You though your self very clever I reckon when you informed the police But you made a mistake if you though I dident see you Now I know you know me and I see your little game, and I mean to finish you and send your ears to your wife if you show this to the police or help them if you do I will finish you. It no use your trying to get out of my way Because I have you when you dont expect it and I keep my word as you soon see and rip you up.
Yours Truly Jack the Ripper

You see I know your address.


The recipient of the above letter is unknown. The handwriting is almost identicle to the 'Dear Boss'letter, but not 100%, so researchers think it's another hoax. All other hoax letter began with 'Dear Boss', 'Sir' or 'Dear Sir'. All other hoax letters were sent to the press or police for quick impact, this wasn't.
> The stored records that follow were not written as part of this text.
/-! ### modAud -/

@[simp] theorem modAud_hif (f : Aud → Aud) (s : State) : (modAud f s).hif = s.hif := rfl
@[simp] theorem modAud_slm (f : Aud → Aud) (s : State) : (modAud f s).slm = s.slm := rfl
@[simp] theorem modAud_aud (f : Aud → Aud) (s : State) : (modAud f s).aud = f s.aud := rfl
@[simp] theorem modAud_mtr (f : Aud → Aud) (s : State) : (modAud f s).mtr = s.mtr := rfl
@[simp] theorem modAud_dbg (f : Aud → Aud) (s : State) : (modAud f s).dbg = s.dbg := rfl
@[simp] theorem modAud_par (f : Aud → Aud) (s : State) : (modAud f s).par = s.par := rfl
@[simp] theorem modAud_pwr (f : Aud → Aud) (s : State) : (modAud f s).pwr = s.pwr := rfl
@[simp] theorem modAud_mov (f : Aud → Aud) (s : State) : (modAud f s).mov = s.mov := rfl
@[simp] theorem modAud_tmp (f : Aud → Aud) (s : State) : (modAud f s).tmp = s.tmp := rfl
@[simp] theorem modAud_lcy (f : Aud → Aud) (s : State) : (modAud f s).lcy = s.lcy := rfl
@[simp] theorem modAud_ent (f : Aud → Aud) (s : State) : (modAud f s).ent = s.ent := rfl
@[simp] theorem modAud_i3c (f : Aud → Aud) (s : State) : (modAud f s).i3c = s.i3c := rfl
@[simp] theorem modAud_cpu (f : Aud → Aud) (s : State) : (modAud f s).cpu = s.cpu := rfl
@[simp] theorem modAud_lanes (f : Aud → Aud) (s : State) : (modAud f s).lanes = s.lanes := rfl
@[simp] theorem modAud_kst (f : Aud → Aud) (s : State) : (modAud f s).kst = s.kst := rfl
@[simp] theorem modAud_phl (f : Aud → Aud) (s : State) : (modAud f s).phl = s.phl := rfl
@[simp] theorem modAud_cnt (f : Aud → Aud) (s : State) : (modAud f s).cnt = s.cnt := rfl
@[simp] theorem modAud_time (f : Aud → Aud) (s : State) : (modAud f s).time = s.time := rfl
@[simp] theorem modAud_out (f : Aud → Aud) (s : State) : (modAud f s).out = s.out := rfl
@[simp] theorem modAud_freeCtr (f : Aud → Aud) (s : State) : (modAud f s).freeCtr = s.freeCtr := rfl
@[simp] theorem modAud_pending (f : Aud → Aud) (s : State) : (modAud f s).pending = s.pending := rfl

/-! ### modMtr -/

@[simp] theorem modMtr_hif (f : Mtr → Mtr) (s : State) : (modMtr f s).hif = s.hif := rfl
@[simp] theorem modMtr_slm (f : Mtr → Mtr) (s : State) : (modMtr f s).slm = s.slm := rfl
@[simp] theorem modMtr_aud (f : Mtr → Mtr) (s : State) : (modMtr f s).aud = s.aud := rfl
@[simp] theorem modMtr_mtr (f : Mtr → Mtr) (s : State) : (modMtr f s).mtr = f s.mtr := rfl
@[simp] theorem modMtr_dbg (f : Mtr → Mtr) (s : State) : (modMtr f s).dbg = s.dbg := rfl
@[simp] theorem modMtr_par (f : Mtr → Mtr) (s : State) : (modMtr f s).par = s.par := rfl
@[simp] theorem modMtr_pwr (f : Mtr → Mtr) (s : State) : (modMtr f s).pwr = s.pwr := rfl
@[simp] theorem modMtr_mov (f : Mtr → Mtr) (s : State) : (modMtr f s).mov = s.mov := rfl
@[simp] theorem modMtr_tmp (f : Mtr → Mtr) (s : State) : (modMtr f s).tmp = s.tmp := rfl
@[simp] theorem modMtr_lcy (f : Mtr → Mtr) (s : State) : (modMtr f s).lcy = s.lcy := rfl
@[simp] theorem modMtr_ent (f : Mtr → Mtr) (s : State) : (modMtr f s).ent = s.ent := rfl
@[simp] theorem modMtr_i3c (f : Mtr → Mtr) (s : State) : (modMtr f s).i3c = s.i3c := rfl
@[simp] theorem modMtr_cpu (f : Mtr → Mtr) (s : State) : (modMtr f s).cpu = s.cpu := rfl
@[simp] theorem modMtr_lanes (f : Mtr → Mtr) (s : State) : (modMtr f s).lanes = s.lanes := rfl
@[simp] theorem modMtr_kst (f : Mtr → Mtr) (s : State) : (modMtr f s).kst = s.kst := rfl
@[simp] theorem modMtr_phl (f : Mtr → Mtr) (s : State) : (modMtr f s).phl = s.phl := rfl
@[simp] theorem modMtr_cnt (f : Mtr → Mtr) (s : State) : (modMtr f s).cnt = s.cnt := rfl
@[simp] theorem modMtr_time (f : Mtr → Mtr) (s : State) : (modMtr f s).time = s.time := rfl
@[simp] theorem modMtr_out (f : Mtr → Mtr) (s : State) : (modMtr f s).out = s.out := rfl
@[simp] theorem modMtr_freeCtr (f : Mtr → Mtr) (s : State) : (modMtr f s).freeCtr = s.freeCtr := rfl
@[simp] theorem modMtr_pending (f : Mtr → Mtr) (s : State) : (modMtr f s).pending = s.pending := rfl

/-! ### modDbg -/

@[simp] theorem modDbg_hif (f : Dbg → Dbg) (s : State) : (modDbg f s).hif = s.hif := rfl
@[simp] theorem modDbg_slm (f : Dbg → Dbg) (s : State) : (modDbg f s).slm = s.slm := rfl
@[simp] theorem modDbg_aud (f : Dbg → Dbg) (s : State) : (modDbg f s).aud = s.aud := rfl
@[simp] theorem modDbg_mtr (f : Dbg → Dbg) (s : State) : (modDbg f s).mtr = s.mtr := rfl
@[simp] theorem modDbg_dbg (f : Dbg → Dbg) (s : State) : (modDbg f s).dbg = f s.dbg := rfl
@[simp] theorem modDbg_par (f : Dbg → Dbg) (s : State) : (modDbg f s).par = s.par := rfl
@[simp] theorem modDbg_pwr (f : Dbg → Dbg) (s : State) : (modDbg f s).pwr = s.pwr := rfl
@[simp] theorem modDbg_mov (f : Dbg → Dbg) (s : State) : (modDbg f s).mov = s.mov := rfl
@[simp] theorem modDbg_tmp (f : Dbg → Dbg) (s : State) : (modDbg f s).tmp = s.tmp := rfl
@[simp] theorem modDbg_lcy (f : Dbg → Dbg) (s : State) : (modDbg f s).lcy = s.lcy := rfl
@[simp] theorem modDbg_ent (f : Dbg → Dbg) (s : State) : (modDbg f s).ent = s.ent := rfl
@[simp] theorem modDbg_i3c (f : Dbg → Dbg) (s : State) : (modDbg f s).i3c = s.i3c := rfl
@[simp] theorem modDbg_cpu (f : Dbg → Dbg) (s : State) : (modDbg f s).cpu = s.cpu := rfl
@[simp] theorem modDbg_lanes (f : Dbg → Dbg) (s : State) : (modDbg f s).lanes = s.lanes := rfl
@[simp] theorem modDbg_kst (f : Dbg → Dbg) (s : State) : (modDbg f s).kst = s.kst := rfl
@[simp] theorem modDbg_phl (f : Dbg → Dbg) (s : State) : (modDbg f s).phl = s.phl := rfl
@[simp] theorem modDbg_cnt (f : Dbg → Dbg) (s : State) : (modDbg f s).cnt = s.cnt := rfl
@[simp] theorem modDbg_time (f : Dbg → Dbg) (s : State) : (modDbg f s).time = s.time := rfl
@[simp] theorem modDbg_out (f : Dbg → Dbg) (s : State) : (modDbg f s).out = s.out := rfl
@[simp] theorem modDbg_freeCtr (f : Dbg → Dbg) (s : State) : (modDbg f s).freeCtr = s.freeCtr := rfl
@[simp] theorem modDbg_pending (f : Dbg → Dbg) (s : State) : (modDbg f s).pending = s.pending := rfl

/-! ### modPar -/

@[simp] theorem modPar_hif (f : Par → Par) (s : State) : (modPar f s).hif = s.hif := rfl
@[simp] theorem modPar_slm (f : Par → Par) (s : State) : (modPar f s).slm = s.slm := rfl
@[simp] theorem modPar_aud (f : Par → Par) (s : State) : (modPar f s).aud = s.aud := rfl
@[simp] theorem modPar_mtr (f : Par → Par) (s : State) : (modPar f s).mtr = s.mtr := rfl
@[simp] theorem modPar_dbg (f : Par → Par) (s : State) : (modPar f s).dbg = s.dbg := rfl
@[simp] theorem modPar_par (f : Par → Par) (s : State) : (modPar f s).par = f s.par := rfl
@[simp] theorem modPar_pwr (f : Par → Par) (s : State) : (modPar f s).pwr = s.pwr := rfl
@[simp] theorem modPar_mov (f : Par → Par) (s : State) : (modPar f s).mov = s.mov := rfl
@[simp] theorem modPar_tmp (f : Par → Par) (s : State) : (modPar f s).tmp = s.tmp := rfl
@[simp] theorem modPar_lcy (f : Par → Par) (s : State) : (modPar f s).lcy = s.lcy := rfl
@[simp] theorem modPar_ent (f : Par → Par) (s : State) : (modPar f s).ent = s.ent := rfl
@[simp] theorem modPar_i3c (f : Par → Par) (s : State) : (modPar f s).i3c = s.i3c := rfl
@[simp] theorem modPar_cpu (f : Par → Par) (s : State) : (modPar f s).cpu = s.cpu := rfl
@[simp] theorem modPar_lanes (f : Par → Par) (s : State) : (modPar f s).lanes = s.lanes := rfl
@[simp] theorem modPar_kst (f : Par → Par) (s : State) : (modPar f s).kst = s.kst := rfl
@[simp] theorem modPar_phl (f : Par → Par) (s : State) : (modPar f s).phl = s.phl := rfl
@[simp] theorem modPar_cnt (f : Par → Par) (s : State) : (modPar f s).cnt = s.cnt := rfl
@[simp] theorem modPar_time (f : Par → Par) (s : State) : (modPar f s).time = s.time := rfl
@[simp] theorem modPar_out (f : Par → Par) (s : State) : (modPar f s).out = s.out := rfl
@[simp] theorem modPar_freeCtr (f : Par → Par) (s : State) : (modPar f s).freeCtr = s.freeCtr := rfl
@[simp] theorem modPar_pending (f : Par → Par) (s : State) : (modPar f s).pending = s.pending := rfl

/-! ### modPwr -/

@[simp] theorem modPwr_hif (f : Pwr → Pwr) (s : State) : (modPwr f s).hif = s.hif := rfl
@[simp] theorem modPwr_slm (f : Pwr → Pwr) (s : State) : (modPwr f s).slm = s.slm := rfl
@[simp] theorem modPwr_aud (f : Pwr → Pwr) (s : State) : (modPwr f s).aud = s.aud := rfl
@[simp] theorem modPwr_mtr (f : Pwr → Pwr) (s : State) : (modPwr f s).mtr = s.mtr := rfl
@[simp] theorem modPwr_dbg (f : Pwr → Pwr) (s : State) : (modPwr f s).dbg = s.dbg := rfl
@[simp] theorem modPwr_par (f : Pwr → Pwr) (s : State) : (modPwr f s).par = s.par := rfl
@[simp] theorem modPwr_pwr (f : Pwr → Pwr) (s : State) : (modPwr f s).pwr = f s.pwr := rfl
@[simp] theorem modPwr_mov (f : Pwr → Pwr) (s : State) : (modPwr f s).mov = s.mov := rfl
@[simp] theorem modPwr_tmp (f : Pwr → Pwr) (s : State) : (modPwr f s).tmp = s.tmp := rfl
@[simp] theorem modPwr_lcy (f : Pwr → Pwr) (s : State) : (modPwr f s).lcy = s.lcy := rfl
@[simp] theorem modPwr_ent (f : Pwr → Pwr) (s : State) : (modPwr f s).ent = s.ent := rfl
@[simp] theorem modPwr_i3c (f : Pwr → Pwr) (s : State) : (modPwr f s).i3c = s.i3c := rfl
@[simp] theorem modPwr_cpu (f : Pwr → Pwr) (s : State) : (modPwr f s).cpu = s.cpu := rfl
@[simp] theorem modPwr_lanes (f : Pwr → Pwr) (s : State) : (modPwr f s).lanes = s.lanes := rfl
@[simp] theorem modPwr_kst (f : Pwr → Pwr) (s : State) : (modPwr f s).kst = s.kst := rfl
@[simp] theorem modPwr_phl (f : Pwr → Pwr) (s : State) : (modPwr f s).phl = s.phl := rfl
@[simp] theorem modPwr_cnt (f : Pwr → Pwr) (s : State) : (modPwr f s).cnt = s.cnt := rfl
@[simp] theorem modPwr_time (f : Pwr → Pwr) (s : State) : (modPwr f s).time = s.time := rfl
@[simp] theorem modPwr_out (f : Pwr → Pwr) (s : State) : (modPwr f s).out = s.out := rfl
@[simp] theorem modPwr_freeCtr (f : Pwr → Pwr) (s : State) : (modPwr f s).freeCtr = s.freeCtr := rfl
@[simp] theorem modPwr_pending (f : Pwr → Pwr) (s : State) : (modPwr f s).pending = s.pending := rfl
It was written in black ink, not red.

Shirley Harrison, (page 91 of 'The Diary of Jack the Ripper'), believes that the recipient of this letter was either 'Joseph Lawende, Israel Schwartz or another equally annoying witness'.

I don't believe it could've been Joseph Lawende, because he didn't give his description to the Eddowes inquest until the 11th of October, (which was well after the threatening letter was written.) I believe the recipient could only have been Israel Schwartz!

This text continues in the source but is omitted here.